Bank                                     John Anhorn
1455 E. McAndrews Road                   387 Golf View Drive
Medford, Oregon 97504                    Medford, OR 97504

         These addresses will remain in effect until the respective party has
notified the other in writing of a change of address.

                                  SECTION NINE
                                  RESTRICTIONS

<PAGE>   5

         During the term of this Agreement, or in the event Bank terminates JA's
employment for cause or JA terminates his employment without cause, and at
Bank's sole option for a period up to one (1) year after such termination, JA
agrees that the following restrictions and limitations shall apply to him:

         A. JA will not, on behalf of himself or on behalf of any other person,
firm, corporation, limited liability company or any other entity, call on any of
the customers of Bank in any county where Bank maintains an office or branch, or
of any of its affiliates or subsidiaries for the purpose of soliciting services
and/or providing to any of the customers any banking services or other products
or services provided by Bank, nor will he, in any way, directly or indirectly,
for himself or on behalf of any other person, firm, corporation, limited
liability company or other entity, solicit, divert or take away any customer of
Bank, its affiliates or subsidiaries. For the purposes of this Agreement the
phrase "call on" includes, but is not limited to, contacting a customer in
person, by telephone, by facsimile transmission, by letter, by electronic
transmission or by any other means calculated to make contact with such customer
of Bank.

         B. JA will not, on behalf of himself or on behalf of any other person,
firm, corporation, limited liability company or any other entity, solicit or
hire any of the employees of Bank or any of its affiliates or subsidiaries.

         C. If Bank elects to apply the restrictions of this Article to JA for a
period up to one (1) year after termination of JA's employment, during such
period, Bank shall timely and regularly pay JA the monthly basic salary received
by JA at the date of such termination and shall continue JA's health insurance
during such period, providing the same coverage provided to Bank's employees.

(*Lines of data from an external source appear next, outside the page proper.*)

-- ==== Sys2Proof/Laws/State.lean ====
section
/-! SUPPORT. What each named update of the state does to each of its fields. -/

namespace Sys2Proof.Machine

/-! ### putCore -/

@[simp] theorem putCore_mem (s : State) (c : Nat) (k : Core) : (putCore s c k).mem = s.mem := rfl
@[simp] theorem putCore_full (s : State) (c : Nat) (k : Core) : (putCore s c k).full = s.full := rfl
@[simp] theorem putCore_bad (s : State) (c : Nat) (k : Core) : (putCore s c k).bad = s.bad := rfl
@[simp] theorem putCore_weak (s : State) (c : Nat) (k : Core) : (putCore s c k).weak = s.weak := rfl
@[simp] theorem putCore_rels (s : State) (c : Nat) (k : Core) : (putCore s c k).rels = s.rels := rfl
@[simp] theorem putCore_jobOld (s : State) (c : Nat) (k : Core) : (putCore s c k).jobOld = s.jobOld := rfl
@[simp] theorem putCore_chanWords (s : State) (c : Nat) (k : Core) : (putCore s c k).chanWords = s.chanWords := rfl
@[simp] theorem putCore_mapPages (s : State) (c : Nat) (k : Core) : (putCore s c k).mapPages = s.mapPages := rfl
@[simp] theorem putCore_stackCe (s : State) (c : Nat) (k : Core) : (putCore s c k).stackCe = s.stackCe := rfl
@[simp] theorem putCore_holeSites (s : State) (c : Nat) (k : Core) : (putCore s c k).holeSites = s.holeSites := rfl
@[simp] theorem putCore_holeSegs (s : State) (c : Nat) (k : Core) : (putCore s c k).holeSegs = s.holeSegs := rfl
@[simp] theorem putCore_cores (s : State) (c : Nat) (k : Core) : (putCore s c k).cores = amSet s.cores c k := rfl
@[simp] theorem putCore_procs (s : State) (c : Nat) (k : Core) : (putCore s c k).procs = s.procs := rfl
@[simp] theorem putCore_tiles (s : State) (c : Nat) (k : Core) : (putCore s c k).tiles = s.tiles := rfl
@[simp] theorem putCore_segs (s : State) (c : Nat) (k : Core) : (putCore s c k).segs = s.segs := rfl
@[simp] theorem putCore_sites (s : State) (c : Nat) (k : Core) : (putCore s c k).sites = s.sites := rfl
@[simp] theorem putCore_queues (s : State) (c : Nat) (k : Core) : (putCore s c k).queues = s.queues := rfl
@[simp] theorem putCore_regions (s : State) (c : Nat) (k : Core) : (putCore s c k).regions = s.regions := rfl
@[simp] theorem putCore_areas (s : State) (c : Nat) (k : Core) : (putCore s c k).areas = s.areas := rfl
@[simp] theorem putCore_selects (s : State) (c : Nat) (k : Core) : (putCore s c k).selects = s.selects := rfl
@[simp] theorem putCore_transfers (s : State) (c : Nat) (k : Core) : (putCore s c k).transfers = s.transfers := rfl
@[simp] theorem putCore_msgs (s : State) (c : Nat) (k : Core) : (putCore s c k).msgs = s.msgs := rfl
@[simp] theorem putCore_l2 (s : State) (c : Nat) (k : Core) : (putCore s c k).l2 = s.l2 := rfl
@[simp] theorem putCore_watchrooms (s : State) (c : Nat) (k : Core) : (putCore s c k).watchrooms = s.watchrooms := rfl
@[simp] theorem putCore_workQueues (s : State) (c : Nat) (k : Core) : (putCore s c k).workQueues = s.workQueues := rfl
@[simp] theorem putCore_launches (s : State) (c : Nat) (k : Core) : (putCore s c k).launches = s.launches := rfl
@[simp] theorem putCore_collStarts (s : State) (c : Nat) (k : Core) : (putCore s c k).collStarts = s.collStarts := rfl
@[simp] theorem putCore_collOps (s : State) (c : Nat) (k : Core) : (putCore s c k).collOps = s.collOps := rfl
@[simp] theorem putCore_collFixed (s : State) (c : Nat) (k : Core) : (putCore s c k).collFixed = s.collFixed := rfl
@[simp] theorem putCore_collLosses (s : State) (c : Nat) (k : Core) : (putCore s c k).collLosses = s.collLosses := rfl
@[simp] theorem putCore_detours (s : State) (c : Nat) (k : Core) : (putCore s c k).detours = s.detours := rfl
@[simp] theorem putCore_pmc (s : State) (c : Nat) (k : Core) : (putCore s c k).pmc = s.pmc := rfl
@[simp] theorem putCore_peerOut (s : State) (c : Nat) (k : Core) : (putCore s c k).peerOut = s.peerOut := rfl
@[simp] theorem putCore_hosts (s : State) (c : Nat) (k : Core) : (putCore s c k).hosts = s.hosts := rfl
@[simp] theorem putCore_images (s : State) (c : Nat) (k : Core) : (putCore s c k).images = s.images := rfl
@[simp] theorem putCore_records (s : State) (c : Nat) (k : Core) : (putCore s c k).records = s.records := rfl
@[simp] theorem putCore_time (s : State) (c : Nat) (k : Core) : (putCore s c k).time = s.time := rfl
@[simp] theorem putCore_clocks (s : State) (c : Nat) (k : Core) : (putCore s c k).clocks = s.clocks := rfl
@[simp] theorem putCore_order (s : State) (c : Nat) (k : Core) : (putCore s c k).order = s.order := rfl
@[simp] theorem putCore_nonce (s : State) (c : Nat) (k : Core) : (putCore s c k).nonce = s.nonce := rfl
@[simp] theorem putCore_decs (s : State) (c : Nat) (k : Core) : (putCore s c k).decs = s.decs := rfl
@[simp] theorem putCore_turns (s : State) (c : Nat) (k : Core) : (putCore s c k).turns = s.turns := rfl
@[simp] theorem putCore_cur (s : State) (c : Nat) (k : Core) : (putCore s c k).cur = s.cur := rfl
@[simp] theorem putCore_agenda (s : State) (c : Nat) (k : Core) : (putCore s c k).agenda = s.agenda := rfl
@[simp] theorem putCore_yielded (s : State) (c : Nat) (k : Core) : (putCore s c k).yielded = s.yielded := rfl

/-! ### modCore -/

@[simp] theorem modCore_mem (s : State) (c : Nat) (f : Core → Core) : (modCore s c f).mem = s.mem := rfl
@[simp] theorem modCore_full (s : State) (c : Nat) (f : Core → Core) : (modCore s c f).full = s.full := rfl
@[simp] theorem modCore_bad (s : State) (c : Nat) (f : Core → Core) : (modCore s c f).bad = s.bad := rfl
@[simp] theorem modCore_weak (s : State) (c : Nat) (f : Core → Core) : (modCore s c f).weak = s.weak := rfl
@[simp] theorem modCore_rels (s : State) (c : Nat) (f : Core → Core) : (modCore s c f).rels = s.rels := rfl
@[simp] theorem modCore_jobOld (s : State) (c : Nat) (f : Core → Core) : (modCore s c f).jobOld = s.jobOld := rfl
@[simp] theorem modCore_chanWords (s : State) (c : Nat) (f : Core → Core) : (modCore s c f).chanWords = s.chanWords := rfl
@[simp] theorem modCore_mapPages (s : State) (c : Nat) (f : Core → Core) : (modCore s c f).mapPages = s.mapPages := rfl
@[simp] theorem modCore_stackCe (s : State) (c : Nat) (f : Core → Core) : (modCore s c f).stackCe = s.stackCe := rfl
@[simp] theorem modCore_holeSites (s : State) (c : Nat) (f : Core → Core) : (modCore s c f).holeSites = s.holeSites := rfl
@[simp] theorem modCore_holeSegs (s : State) (c : Nat) (f : Core → Core) : (modCore s c f).holeSegs = s.holeSegs := rfl
@[simp] theorem modCore_cores (s : State) (c : Nat) (f : Core → Core) : (modCore s c f).cores = amSet s.cores c (f (getCore s c)) := rfl
@[simp] theorem modCore_procs (s : State) (c : Nat) (f : Core → Core) : (modCore s c f).procs = s.procs := rfl
@[simp] theorem modCore_tiles (s : State) (c : Nat) (f : Core → Core) : (modCore s c f).tiles = s.tiles := rfl
@[simp] theorem modCore_segs (s : State) (c : Nat) (f : Core → Core) : (modCore s c f).segs = s.segs := rfl
@[simp] theorem modCore_sites (s : State) (c : Nat) (f : Core → Core) : (modCore s c f).sites = s.sites := rfl
@[simp] theorem modCore_queues (s : State) (c : Nat) (f : Core → Core) : (modCore s c f).queues = s.queues := rfl
@[simp] theorem modCore_regions (s : State) (c : Nat) (f : Core → Core) : (modCore s c f).regions = s.regions := rfl
@[simp] theorem modCore_areas (s : State) (c : Nat) (f : Core → Core) : (modCore s c f).areas = s.areas := rfl
@[simp] theorem modCore_selects (s : State) (c : Nat) (f : Core → Core) : (modCore s c f).selects = s.selects := rfl
@[simp] theorem modCore_transfers (s : State) (c : Nat) (f : Core → Core) : (modCore s c f).transfers = s.transfers := rfl
@[simp] theorem modCore_msgs (s : State) (c : Nat) (f : Core → Core) : (modCore s c f).msgs = s.msgs := rfl
@[simp] theorem modCore_l2 (s : State) (c : Nat) (f : Core → Core) : (modCore s c f).l2 = s.l2 := rfl
@[simp] theorem modCore_watchrooms (s : State) (c : Nat) (f : Core → Core) : (modCore s c f).watchrooms = s.watchrooms := rfl
@[simp] theorem modCore_workQueues (s : State) (c : Nat) (f : Core → Core) : (modCore s c f).workQueues = s.workQueues := rfl
@[simp] theorem modCore_launches (s : State) (c : Nat) (f : Core → Core) : (modCore s c f).launches = s.launches := rfl
@[simp] theorem modCore_collStarts (s : State) (c : Nat) (f : Core → Core) : (modCore s c f).collStarts = s.collStarts := rfl
@[simp] theorem modCore_collOps (s : State) (c : Nat) (f : Core → Core) : (modCore s c f).collOps = s.collOps := rfl
@[simp] theorem modCore_collFixed (s : State) (c : Nat) (f : Core → Core) : (modCore s c f).collFixed = s.collFixed := rfl
@[simp] theorem modCore_collLosses (s : State) (c : Nat) (f : Core → Core) : (modCore s c f).collLosses = s.collLosses := rfl
@[simp] theorem modCore_detours (s : State) (c : Nat) (f : Core → Core) : (modCore s c f).detours = s.detours := rfl
@[simp] theorem modCore_pmc (s : State) (c : Nat) (f : Core → Core) : (modCore s c f).pmc = s.pmc := rfl
@[simp] theorem modCore_peerOut (s : State) (c : Nat) (f : Core → Core) : (modCore s c f).peerOut = s.peerOut := rfl
@[simp] theorem modCore_hosts (s : State) (c : Nat) (f : Core → Core) : (modCore s c f).hosts = s.hosts := rfl
@[simp] theorem modCore_images (s : State) (c : Nat) (f : Core → Core) : (modCore s c f).images = s.images := rfl
@[simp] theorem modCore_records (s : State) (c : Nat) (f : Core → Core) : (modCore s c f).records = s.records := rfl
@[simp] theorem modCore_time (s : State) (c : Nat) (f : Core → Core) : (modCore s c f).time = s.time := rfl
@[simp] theorem modCore_clocks (s : State) (c : Nat) (f : Core → Core) : (modCore s c f).clocks = s.clocks := rfl
@[simp] theorem modCore_order (s : State) (c : Nat) (f : Core → Core) : (modCore s c f).order = s.order := rfl
@[simp] theorem modCore_nonce (s : State) (c : Nat) (f : Core → Core) : (modCore s c f).nonce = s.nonce := rfl
@[simp] theorem modCore_decs (s : State) (c : Nat) (f : Core → Core) : (modCore s c f).decs = s.decs := rfl
@[simp] theorem modCore_turns (s : State) (c : Nat) (f : Core → Core) : (modCore s c f).turns = s.turns := rfl
@[simp] theorem modCore_cur (s : State) (c : Nat) (f : Core → Core) : (modCore s c f).cur = s.cur := rfl
@[simp] theorem modCore_agenda (s : State) (c : Nat) (f : Core → Core) : (modCore s c f).agenda = s.agenda := rfl
@[simp] theorem modCore_yielded (s : State) (c : Nat) (f : Core → Core) : (modCore s c f).yielded = s.yielded := rfl

/-! ### putTile -/

@[simp] theorem putTile_mem (s : State) (t : Nat) (k : Tile) : (putTile s t k).mem = s.mem := rfl
@[simp] theorem putTile_full (s : State) (t : Nat) (k : Tile) : (putTile s t k).full = s.full := rfl
@[simp] theorem putTile_bad (s : State) (t : Nat) (k : Tile) : (putTile s t k).bad = s.bad := rfl
@[simp] theorem putTile_weak (s : State) (t : Nat) (k : Tile) : (putTile s t k).weak = s.weak := rfl
@[simp] theorem putTile_rels (s : State) (t : Nat) (k : Tile) : (putTile s t k).rels = s.rels := rfl
@[simp] theorem putTile_jobOld (s : State) (t : Nat) (k : Tile) : (putTile s t k).jobOld = s.jobOld := rfl
@[simp] theorem putTile_chanWords (s : State) (t : Nat) (k : Tile) : (putTile s t k).chanWords = s.chanWords := rfl
@[simp] theorem putTile_mapPages (s : State) (t : Nat) (k : Tile) : (putTile s t k).mapPages = s.mapPages := rfl
@[simp] theorem putTile_stackCe (s : State) (t : Nat) (k : Tile) : (putTile s t k).stackCe = s.stackCe := rfl
@[simp] theorem putTile_holeSites (s : State) (t : Nat) (k : Tile) : (putTile s t k).holeSites = s.holeSites := rfl
@[simp] theorem putTile_holeSegs (s : State) (t : Nat) (k : Tile) : (putTile s t k).holeSegs = s.holeSegs := rfl
@[simp] theorem putTile_cores (s : State) (t : Nat) (k : Tile) : (putTile s t k).cores = s.cores := rfl
@[simp] theorem putTile_procs (s : State) (t : Nat) (k : Tile) : (putTile s t k).procs = s.procs := rfl
@[simp] theorem putTile_tiles (s : State) (t : Nat) (k : Tile) : (putTile s t k).tiles = amSet s.tiles t k := rfl
@[simp] theorem putTile_segs (s : State) (t : Nat) (k : Tile) : (putTile s t k).segs = s.segs := rfl
@[simp] theorem putTile_sites (s : State) (t : Nat) (k : Tile) : (putTile s t k).sites = s.sites := rfl
@[simp] theorem putTile_queues (s : State) (t : Nat) (k : Tile) : (putTile s t k).queues = s.queues := rfl
@[simp] theorem putTile_regions (s : State) (t : Nat) (k : Tile) : (putTile s t k).regions = s.regions := rfl
@[simp] theorem putTile_areas (s : State) (t : Nat) (k : Tile) : (putTile s t k).areas = s.areas := rfl
@[simp] theorem putTile_selects (s : State) (t : Nat) (k : Tile) : (putTile s t k).selects = s.selects := rfl
@[simp] theorem putTile_transfers (s : State) (t : Nat) (k : Tile) : (putTile s t k).transfers = s.transfers := rfl
@[simp] theorem putTile_msgs (s : State) (t : Nat) (k : Tile) : (putTile s t k).msgs = s.msgs := rfl
@[simp] theorem putTile_l2 (s : State) (t : Nat) (k : Tile) : (putTile s t k).l2 = s.l2 := rfl
@[simp] theorem putTile_watchrooms (s : State) (t : Nat) (k : Tile) : (putTile s t k).watchrooms = s.watchrooms := rfl
@[simp] theorem putTile_workQueues (s : State) (t : Nat) (k : Tile) : (putTile s t k).workQueues = s.workQueues := rfl
@[simp] theorem putTile_launches (s : State) (t : Nat) (k : Tile) : (putTile s t k).launches = s.launches := rfl
@[simp] theorem putTile_collStarts (s : State) (t : Nat) (k : Tile) : (putTile s t k).collStarts = s.collStarts := rfl
@[simp] theorem putTile_collOps (s : State) (t : Nat) (k : Tile) : (putTile s t k).collOps = s.collOps := rfl
@[simp] theorem putTile_collFixed (s : State) (t : Nat) (k : Tile) : (putTile s t k).collFixed = s.collFixed := rfl
@[simp] theorem putTile_collLosses (s : State) (t : Nat) (k : Tile) : (putTile s t k).collLosses = s.collLosses := rfl
@[simp] theorem putTile_detours (s : State) (t : Nat) (k : Tile) : (putTile s t k).detours = s.detours := rfl
@[simp] theorem putTile_pmc (s : State) (t : Nat) (k : Tile) : (putTile s t k).pmc = s.pmc := rfl
@[simp] theorem putTile_peerOut (s : State) (t : Nat) (k : Tile) : (putTile s t k).peerOut = s.peerOut := rfl
@[simp] theorem putTile_hosts (s : State) (t : Nat) (k : Tile) : (putTile s t k).hosts = s.hosts := rfl
@[simp] theorem putTile_images (s : State) (t : Nat) (k : Tile) : (putTile s t k).images = s.images := rfl
@[simp] theorem putTile_records (s : State) (t : Nat) (k : Tile) : (putTile s t k).records = s.records := rfl
@[simp] theorem putTile_time (s : State) (t : Nat) (k : Tile) : (putTile s t k).time = s.time := rfl
@[simp] theorem putTile_clocks (s : State) (t : Nat) (k : Tile) : (putTile s t k).clocks = s.clocks := rfl
@[simp] theorem putTile_order (s : State) (t : Nat) (k : Tile) : (putTile s t k).order = s.order := rfl
@[simp] theorem putTile_nonce (s : State) (t : Nat) (k : Tile) : (putTile s t k).nonce = s.nonce := rfl
@[simp] theorem putTile_decs (s : State) (t : Nat) (k : Tile) : (putTile s t k).decs = s.decs := rfl
@[simp] theorem putTile_turns (s : State) (t : Nat) (k : Tile) : (putTile s t k).turns = s.turns := rfl
@[simp] theorem putTile_cur (s : State) (t : Nat) (k : Tile) : (putTile s t k).cur = s.cur := rfl
@[simp] theorem putTile_agenda (s : State) (t : Nat) (k : Tile) : (putTile s t k).agenda = s.agenda := rfl
@[simp] theorem putTile_yielded (s : State) (t : Nat) (k : Tile) : (putTile s t k).yielded = s.yielded := rfl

                                   SECTION TEN
                            CONFIDENTIAL INFORMATION

         Both during and after termination of employment, JA agrees, that in
addition to any other limitation contained in this Agreement, regardless of the
circumstances of the termination of employment, he will not communicate to any
person, firm, corporation, limited liability company or other entity, any other
information relating to customer lists, prices, secrets, advertising, loans,
accounts, nor any confidential knowledge, information or secrets that JA may
from time to time acquire with respect to the business of Bank, or any of its
affiliates or subsidiaries. JA agrees upon termination of his employment that he
will not retain originals or copies of any of the business records, information
or documents of Bank, in any form whatsoever, including but not limited to
information on computer disks and hard drives.

         Notwithstanding the above, disclosure is authorized only when done in
the course and scope of JA's employment or as required by law.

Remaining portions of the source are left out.